DIRECTIONS FOR THIS TASK:
The response should consist of the records that follow, printed exactly.

[Records excerpted from a collection]
[Start of section]
-- ==== Sys2Proof/Tests/Slice0.lean ====
section
/-! SUPPORT. Tests: ill-formed terms, words written out from the formats of 30_encoding.md, the vectors of
95_test_vectors.md (expected results are the spec's), and a witness for the hypotheses of each statement. -/

namespace Sys2Proof.Tests

open Sys2Proof Sys2Proof.Machine Sys2Proof.Config

/-! ## Helpers -/

/-- The conventions of 95_test_vectors.md: reference register file, Abort, F_EX. -/
def params : Params where
  devAddr := 0x40
  pairPos := PairPos.ascending
  phaseTable := PhaseTable.example_
  phaseWriteOp := .dutyOnly
  fadeoutSetsPwm := false
  busFail := .abort
  clockBits := 32
  beginDelay1Us := 7
  beginDelay2 := ⟨9, .ms⟩
  oracle := .registerFile

/-- An Idle machine with those parameters, the chip holding `chip` and the next transactions answering `statuses`. -/
def machine (chip : Memory) (statuses : List Bool) : State :=
  { State.reset with
    params := params
    chip := chip
    statusIn := statuses
    direction := .forward
    lastStepTimestamp := 0 }

/-- `n` transactions that succeed. -/
def oks (n : Nat) : List Bool := List.replicate n true

/-- The same machine with the free oracle, the transport answering `reads`. -/
def freeMachine (reads : List Byte) (statuses : List Bool) : State :=
  { machine [] statuses with readIn := reads, params := { params with oracle := .transport } }

/-- The machine with the free oracle, under Continue. -/
def continueMachine (reads : List Byte) (statuses : List Bool) : State :=
  { freeMachine reads statuses with params := { params with oracle := .transport, busFail := .continue_ } }

/-- A machine configured with N steps per revolution and a step delay of 5000, at index `i`. -/
def configuredMachine (n i : BitVec 16) (clock : List Nat) (statuses : List Bool) : State :=
  { machine [] statuses with speed := some ⟨n, 5000⟩, currentStepIndex := i, clockIn := clock }

/-- The state after a command. -/
def after (i : Instr) (s : State) : State :=
  match exec i s with
  | .next t => t
  | .fault _ => s
  | .refused _ => s

/-- The state after `n` steps with the given commands presented. -/
def program (n : Nat) (commands : List Word) (s : State) : State :=
  match Host.Core.run Sys2Proof.core n { s with cmdIn := commands } with
  | .next t => t
  | .fault _ => s
  | .refused _ => s

/-- `R a -> v` of the vectors. -/
def rd (a v : Byte) : Event := .memRead 0x40 a true (some v)

/-- `W a v` of the vectors. -/
def wr (a v : Byte) : Event := .memWrite 0x40 a v true

/-- `W a v (fail)` of the vectors. -/
def wrFail (a v : Byte) : Event := .memWrite 0x40 a v false

/-- `D n` of the vectors. -/
def waitMs (n : Nat) : Event := .delay ⟨n, .ms⟩

/-! ## Ill-formed terms: one for each value check of R65 -/

theorem test_mode_3_is_ill_formed : (Instr.setmode 0 3 false).wellFormed = false := by decide

theorem test_all_with_a_channel_is_ill_formed : (Instr.setmode 1 0 true).wellFormed = false := by decide

theorem test_direction_without_dp_is_ill_formed : (Instr.allon false true).wellFormed = false := by decide

/-! ## Decoding: words written out from R62, R71 and section 2.1 -/

/-- Format CM: all 0, mode 10, bit 11 0, ch 101, op 00000001. -/
theorem test_decode_setmode : decode 0b0_10_0_101_00000001 = .instr (.setmode 5 2 false) := by decide

theorem test_decode_setmode_all : decode 0b1_00_0_000_00000001 = .instr (.setmode 0 0 true) := by decide

/-- Format C: ch 110, op 00000010. -/
theorem test_decode_getmode : decode 0b110_00000010 = .instr (.getmode 6) := by decide

/-- Format CV: val 10000000, bits 15..11 0, ch 111, op 00000011. -/
theorem test_decode_writeduty : decode 0b10000000_00000_111_00000011 = .instr (.writeduty 7 0x80) := by decide

theorem test_decode_readduty : decode 0b111_00000100 = .instr (.readduty 7) := by decide

theorem test_decode_turnon : decode 0b000_00000101 = .instr (.turnon 0) := by decide

theorem test_decode_turnoff : decode 0b011_00000110 = .instr (.turnoff 3) := by decide

theorem test_decode_setpwm : decode 0b10000000_00000_011_00000111 = .instr (.setpwm 3 128) := by decide

/-- Format D: dir, dp, op 00001000. -/
theorem test_decode_allon_forward : decode 0b1_1_00001000 = .instr (.allon true true) := by decide

theorem test_decode_allon_backward : decode 0b0_1_00001000 = .instr (.allon true false) := by decide

theorem test_decode_alloff : decode 0b00001001 = .instr .alloff := by decide

/-- Format F: dur 1000, bits 31..24 0, tgt 255, bits 15..11 0, ch 010, op 0x0A. -/
theorem test_decode_fadein : decode 0x000003E8_00_FF_02_0A = .instr (.fadein 2 255 1000) := by decide

theorem test_decode_fadeout : decode 0x000003E8_00_00_02_0B = .instr (.fadeout 2 0 1000) := by decide

/-- Format S: steps 200, speed 60, bits 15..8 0, op 0x0C. -/
theorem test_decode_cfgspeed : decode 0x0000_00C8_003C_00_0C = .instr (.cfgspeed 60 200) := by decide

/-- Format M: cnt -4, p4 3, p3 2, p2 1, p1 0, op 0x0D. -/
theorem test_decode_move : decode 0xFFFFFFFC_00_3_2_1_0_0D = .instr (.move 0 1 2 3 (-4)) := by decide

theorem test_decode_begin : decode 0x0E = .instr .begin := by decide

theorem test_decode_swreset : decode 0x0F = .instr .swreset := by decide

/-- Section 2.1: reserved opcodes. -/
theorem test_decode_reserved_opcodes :
    ([0x00, 0x10, 0xFF] : List Word).map decode = List.replicate 3 (.illegal .reservedOpcode) := by decide

/-- Section 2.1: a reserved bit set, bits 11 of CM, 8 of N, 24 of F, 11 of M. -/
theorem test_decode_reserved_bits :
    ([0x0801, 0x0109, 0x000000640100010A, 0x080D] : List Word).map decode =
      List.replicate 4 (.illegal .reservedBits) := by decide

/-- Section 2.1: the value checks. -/
theorem test_decode_bad_values :
    ([0x3001, 0x5101, 0x0208] : List Word).map decode = List.replicate 3 (.illegal .badValue) := by decide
[End of section]
EXERCISE RESULT:
-- ==== Sys2Proof/Tests/Slice0.lean ====
section
/-! SUPPORT. Tests: ill-formed terms, words written out from the formats of 30_encoding.md, the vectors of
95_test_vectors.md (expected results are the spec's), and a witness for the hypotheses of each statement. -/

namespace Sys2Proof.Tests

open Sys2Proof Sys2Proof.Machine Sys2Proof.Config

/-! ## Helpers -/

/-- The conventions of 95_test_vectors.md: reference register file, Abort, F_EX. -/
def params : Params where
  devAddr := 0x40
  pairPos := PairPos.ascending
  phaseTable := PhaseTable.example_
  phaseWriteOp := .dutyOnly
  fadeoutSetsPwm := false
  busFail := .abort
  clockBits := 32
  beginDelay1Us := 7
  beginDelay2 := ⟨9, .ms⟩
  oracle := .registerFile

/-- An Idle machine with those parameters, the chip holding `chip` and the next transactions answering `statuses`. -/
def machine (chip : Memory) (statuses : List Bool) : State :=
  { State.reset with
    params := params
    chip := chip
    statusIn := statuses
    direction := .forward
    lastStepTimestamp := 0 }

/-- `n` transactions that succeed. -/
def oks (n : Nat) : List Bool := List.replicate n true

/-- The same machine with the free oracle, the transport answering `reads`. -/
def freeMachine (reads : List Byte) (statuses : List Bool) : State :=
  { machine [] statuses with readIn := reads, params := { params with oracle := .transport } }

/-- The machine with the free oracle, under Continue. -/
def continueMachine (reads : List Byte) (statuses : List Bool) : State :=
  { freeMachine reads statuses with params := { params with oracle := .transport, busFail := .continue_ } }

/-- A machine configured with N steps per revolution and a step delay of 5000, at index `i`. -/
def configuredMachine (n i : BitVec 16) (clock : List Nat) (statuses : List Bool) : State :=
  { machine [] statuses with speed := some ⟨n, 5000⟩, currentStepIndex := i, clockIn := clock }

/-- The state after a command. -/
def after (i : Instr) (s : State) : State :=
  match exec i s with
  | .next t => t
  | .fault _ => s
  | .refused _ => s

/-- The state after `n` steps with the given commands presented. -/
def program (n : Nat) (commands : List Word) (s : State) : State :=
  match Host.Core.run Sys2Proof.core n { s with cmdIn := commands } with
  | .next t => t
  | .fault _ => s
  | .refused _ => s

/-- `R a -> v` of the vectors. -/
def rd (a v : Byte) : Event := .memRead 0x40 a true (some v)

/-- `W a v` of the vectors. -/
def wr (a v : Byte) : Event := .memWrite 0x40 a v true

/-- `W a v (fail)` of the vectors. -/
def wrFail (a v : Byte) : Event := .memWrite 0x40 a v false

/-- `D n` of the vectors. -/
def waitMs (n : Nat) : Event := .delay ⟨n, .ms⟩

/-! ## Ill-formed terms: one for each value check of R65 -/

theorem test_mode_3_is_ill_formed : (Instr.setmode 0 3 false).wellFormed = false := by decide

theorem test_all_with_a_channel_is_ill_formed : (Instr.setmode 1 0 true).wellFormed = false := by decide

theorem test_direction_without_dp_is_ill_formed : (Instr.allon false true).wellFormed = false := by decide

/-! ## Decoding: words written out from R62, R71 and section 2.1 -/

/-- Format CM: all 0, mode 10, bit 11 0, ch 101, op 00000001. -/
theorem test_decode_setmode : decode 0b0_10_0_101_00000001 = .instr (.setmode 5 2 false) := by decide

theorem test_decode_setmode_all : decode 0b1_00_0_000_00000001 = .instr (.setmode 0 0 true) := by decide

/-- Format C: ch 110, op 00000010. -/
theorem test_decode_getmode : decode 0b110_00000010 = .instr (.getmode 6) := by decide

/-- Format CV: val 10000000, bits 15..11 0, ch 111, op 00000011. -/
theorem test_decode_writeduty : decode 0b10000000_00000_111_00000011 = .instr (.writeduty 7 0x80) := by decide

theorem test_decode_readduty : decode 0b111_00000100 = .instr (.readduty 7) := by decide

theorem test_decode_turnon : decode 0b000_00000101 = .instr (.turnon 0) := by decide

theorem test_decode_turnoff : decode 0b011_00000110 = .instr (.turnoff 3) := by decide

theorem test_decode_setpwm : decode 0b10000000_00000_011_00000111 = .instr (.setpwm 3 128) := by decide

/-- Format D: dir, dp, op 00001000. -/
theorem test_decode_allon_forward : decode 0b1_1_00001000 = .instr (.allon true true) := by decide

theorem test_decode_allon_backward : decode 0b0_1_00001000 = .instr (.allon true false) := by decide

theorem test_decode_alloff : decode 0b00001001 = .instr .alloff := by decide

/-- Format F: dur 1000, bits 31..24 0, tgt 255, bits 15..11 0, ch 010, op 0x0A. -/
theorem test_decode_fadein : decode 0x000003E8_00_FF_02_0A = .instr (.fadein 2 255 1000) := by decide

theorem test_decode_fadeout : decode 0x000003E8_00_00_02_0B = .instr (.fadeout 2 0 1000) := by decide

/-- Format S: steps 200, speed 60, bits 15..8 0, op 0x0C. -/
theorem test_decode_cfgspeed : decode 0x0000_00C8_003C_00_0C = .instr (.cfgspeed 60 200) := by decide

/-- Format M: cnt -4, p4 3, p3 2, p2 1, p1 0, op 0x0D. -/
theorem test_decode_move : decode 0xFFFFFFFC_00_3_2_1_0_0D = .instr (.move 0 1 2 3 (-4)) := by decide

theorem test_decode_begin : decode 0x0E = .instr .begin := by decide

theorem test_decode_swreset : decode 0x0F = .instr .swreset := by decide

/-- Section 2.1: reserved opcodes. -/
theorem test_decode_reserved_opcodes :
    ([0x00, 0x10, 0xFF] : List Word).map decode = List.replicate 3 (.illegal .reservedOpcode) := by decide

/-- Section 2.1: a reserved bit set, bits 11 of CM, 8 of N, 24 of F, 11 of M. -/
theorem test_decode_reserved_bits :
    ([0x0801, 0x0109, 0x000000640100010A, 0x080D] : List Word).map decode =
      List.replicate 4 (.illegal .reservedBits) := by decide

/-- Section 2.1: the value checks. -/
theorem test_decode_bad_values :
    ([0x3001, 0x5101, 0x0208] : List Word).map decode = List.replicate 3 (.illegal .badValue) := by decide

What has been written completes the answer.